Yellow fever is a mosquito-borne viral illness found in tropical and subtropical areas in South America and Africa. Transmission is primarily via Aedes and Haemagogus species of mosquito. It can present with varying clinical features ranging from a self-limited, mild febrile illness to severe hemorrhage and liver disease. The “yellow” comes from jaundice that affects some patients with severe disease. The disease is diagnosed by history travel to an endemic area, exposure to infected mosquitoes, vaccination history, symptoms, and laboratory findings. Most cases are self-limited and resemble many other common viral infections. Of those who develop severe disease mortality can approach 50%. Unlike many other mosquito-transmitted viruses, infected humans are not dead-end hosts and may infect mosquitoes during periods of viremia and spread the virus. There is no specific antiviral therapy, but there is an effective vaccine recommended for travelers to endemic areas. Other than vaccination, prevention of mosquito bites is the best way to avoid contracting the virus.
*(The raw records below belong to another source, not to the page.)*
/-- A visit of a line before the last goes on or ends (R121 to R124). In service, no visit being due: a read that is CLEAN or
POISON ends it; CORRECTED and a final UNCORRECTABLE report and write; an UNCORRECTABLE outcome is read again while the retries
made are below READ_RETRIES; a retry that succeeds is a transient; the acknowledgement of the write ends it with the counts of
the outcome it followed, and a timeout of any of its operations ends it with timeouts + 1 as well. With a visit due the next
visit starts at once, skipped when its region is under copy. In CONTAIN the operation in flight ends the visit without retry or
write, an UNCORRECTABLE read counted as checked only, and the running flag is cleared (R128). -/
def Obligations.VisitReadAnswered : Prop :=
  ∀ (s : State) (v : Visit) (p : Nat) (g t : Fin 64) (line : Nat),
    s.patrol.visit = some v → v.phys = some p → s.patrol.position + 1 < s.V * 64 →
      let gen := s.mem.generation
      let a := s.answered g
      let recorded (k : ReportKind) : State :=
        if v.phase = .retry then (a.handedOver (.report ⟨.transient, .patrol, p⟩)).logEvent (.transient p v.attempts .patrol)
        else match k with
          | .corrected _ => a.handedOver (.report ⟨k, .patrol, p⟩)
          | _ => a
      let checked (k : PassCounts) : PassCounts := { k with checked := k.checked + 1 }
      let timeout (k : PassCounts) : PassCounts := { v.tally.counted k with timeouts := k.timeouts + 1 }
      let poisoned (k : PassCounts) : PassCounts := { k with checked := k.checked + 1, poisoned := k.poisoned + 1 }
      let stopped (u : State) : State := { u with patrol := { u.patrol with running := false } }
      let writes (u : State) (x : Tally) (cw : Codeword) : State :=
        State.issued { u with patrol := { u.patrol with visit := some { v with phase := .write, tally := x } } } t .patrol
          (.mwr cw) p
      (s.bridge.state = .online ∨ s.bridge.state = .degraded → s.NoneWaits →
        (s.patrol.due = false →
          (∀ w, v.phase = .read ∨ v.phase = .retry → s.Awaits g .patrol .mrd line → a.CanIssue t →
            exec (.readData gen g w) s = .next
              (match classify w with
                | .clean _ => (recorded .transient).visitDone checked
                | .poison => a.visitDone poisoned
                | .corrected k cw => writes (recorded (.corrected k)) .corrected cw
                | .uncorrectable =>
                  if v.attempts - 1 < s.mgmt.params.readRetries then
                    State.issued
                      { a with
                        patrol := { a.patrol with visit := some { v with phase := .retry, attempts := v.attempts + 1 } } } t
                      .patrol .mrd p
                  else
                    ((writes a .uncorrectable (poisonMark (Vector.replicate 64 0))).handedOver
                      (.report ⟨.uncorrectable, .patrol, p⟩)).logEvent (.uncorrectable p (some v.line) .patrolPoisoned))) ∧
          (∀ w, s.Awaits g .patrol (.mwr w) line →
            exec (.writeAck gen g) s = .next (a.visitDone v.tally.counted)) ∧
          (∀ kind, s.Awaits g .patrol kind line →
            exec (.memoryTimeout g) s = .next ((s.visitDone timeout).timedOut g kind line .patrol))) ∧
        (∀ w d, s.patrol.due = true → s.patrol.running = true → v.phase = .read → s.Awaits g .patrol .mrd line →
          classify w = .clean d →
            let h := s.patrol.position + 1
            let u := a.visitDone checked
            let started : Patrol :=
              { u.patrol with timer := .running s.mgmt.params.patrolIntervalUs, due := false }
            (∀ e, findEntry s.map (h / 64) = some e → e.isCopying = true → h + 1 < s.V * 64 →
              exec (.readData gen g w) s = .next
                { u with
                  patrol :=
                    { started with
                      position := h + 1, counts := { started.counts with skipped := started.counts.skipped + 1 } } }) ∧
            ((∀ e, findEntry s.map (h / 64) = some e → e.isCopying = false) → s.KeyFree (.host h) →
              s.KeyFree (.phys (translate s.V s.map h)) → a.CanIssue t →
                exec (.readData gen g w) s = .next
                  (State.issued
                    { u with
                      patrol := { started with visit := some ⟨h, some (translate s.V s.map h), .read, 1, .none⟩ }
                      order := u.order.append (.host h) .patrol true }
                    t .patrol .mrd (translate s.V s.map h))))) ∧
      (s.bridge.state = .contain →
        (∀ w, v.phase = .read ∨ v.phase = .retry → s.Awaits g .patrol .mrd line →
          exec (.readData gen g w) s = .next
            (match classify w with
              | .clean _ => stopped ((recorded .transient).visitDone checked)
              | .poison => stopped (a.visitDone poisoned)
              | .corrected k _ => stopped ((recorded (.corrected k)).visitDone Tally.corrected.counted)
              | .uncorrectable => stopped (a.visitDone checked))) ∧
        (∀ w, s.Awaits g .patrol (.mwr w) line →
          exec (.writeAck gen g) s = .next (stopped (a.visitDone v.tally.counted))) ∧
        (∀ kind, s.Awaits g .patrol kind line →
          exec (.memoryTimeout g) s = .next ((stopped (s.visitDone timeout)).timedOut g kind line .patrol)))

/-- The visit of the last line ends, and with it the pass (R124 to R126): position 0, the next pass number, PASS_DONE, the
pass-end notice, the figures offered to the summary, the counts 0, in that order. It ends so after a CLEAN first read, in service
or in CONTAIN, after a timeout, and when it is skipped at its start. -/
def Obligations.PassEnds : Prop :=
  ∀ s : State, s.resetLow = false → s.patrol.position + 1 = s.V * 64 →
    let n := s.patrol.pass
    let passEnded (u : State) (counts : PassCounts) : State :=
      let walked : Patrol := { u.patrol with visit := none, position := 0, pass := n + 1, counts := PassCounts.zero }
      State.handedOver
        (State.logEvent
          { u with
            patrol :=
              if s.patrol.summaryValid then
                { walked with missed := if s.patrol.missed < 255 then s.patrol.missed + 1 else s.patrol.missed }
              else { walked with summary := ⟨n, counts⟩, summaryValid := true } }
          (.passDone n))
        (.passEnd n)
    let checked : PassCounts := { s.patrol.counts with checked := s.patrol.counts.checked + 1 }
    (∀ (v : Visit) (g : Fin 64) (line : Nat), s.patrol.visit = some v →
      let released (u : State) : State := { u with order := s.order.without .patrol }
      (∀ w d, v.phase = .read → s.Awaits g .patrol .mrd line → classify w = .clean d →
        (s.bridge.state = .online ∨ s.bridge.state = .degraded → s.NoneWaits → s.patrol.due = false →
          exec (.readData s.mem.generation g w) s = .next (passEnded (released (s.answered g)) checked)) ∧
        (s.bridge.state = .contain →
          exec (.readData s.mem.generation g w) s = .next
            (let u := passEnded (released (s.answered g)) checked
             { u with patrol := { u.patrol with running := false } }))) ∧
      (∀ kind, s.Awaits g .patrol kind line → s.bridge.state = .online ∨ s.bridge.state = .degraded → s.NoneWaits →
        s.patrol.due = false →
          exec (.memoryTimeout g) s = .next
            ((passEnded (released s)
              { v.tally.counted s.patrol.counts with timeouts := s.patrol.counts.timeouts + 1 }).timedOut g kind line
              .patrol))) ∧
    (∀ us e, s.patrol.timer = .running us → s.patrol.running = true → s.patrol.visit = none →
      s.bridge.state = .online ∨ s.bridge.state = .degraded →
      findEntry s.map (s.patrol.position / 64) = some e → e.isCopying = true →
        exec .intervalTimerRunOut s = .next
          (passEnded { s with patrol := { s.patrol with timer := .running s.mgmt.params.patrolIntervalUs } }
            { s.patrol.counts with skipped := s.patrol.counts.skipped + 1 }))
The virus is an RNA virus of the genus Flavivirus, closely related to the viruses that cause West Nile, St. Louis, and Japanese encephalitis. Tree-hole breeding mosquitoes, such as Aedes aegypti and Haemagogous species, transmit yellow fever during the rainy season. The yellow fever virus has three distinct transmission cycles: jungle, intermediate, and urban. The jungle cycle involves transmission between non-human primates (monkeys) and mosquitoes. Humans are infected through infected mosquito bites while visiting or working in the jungle. The intermediate cycle occurs in the African savannah and involves humans who live or work in jungle border areas. Transmission may be between monkey and human or humans via mosquito vectors. The urban cycle involves a viremic human who contracted the virus in either the jungle or intermediate cycle who then returns to an urban area. Humans develop significant viremia to infect mosquitoes, which can then transmit the virus to other humans in urban areas. Person to person or primate to human transmission has not been reported without the involvement of a mosquito vector. 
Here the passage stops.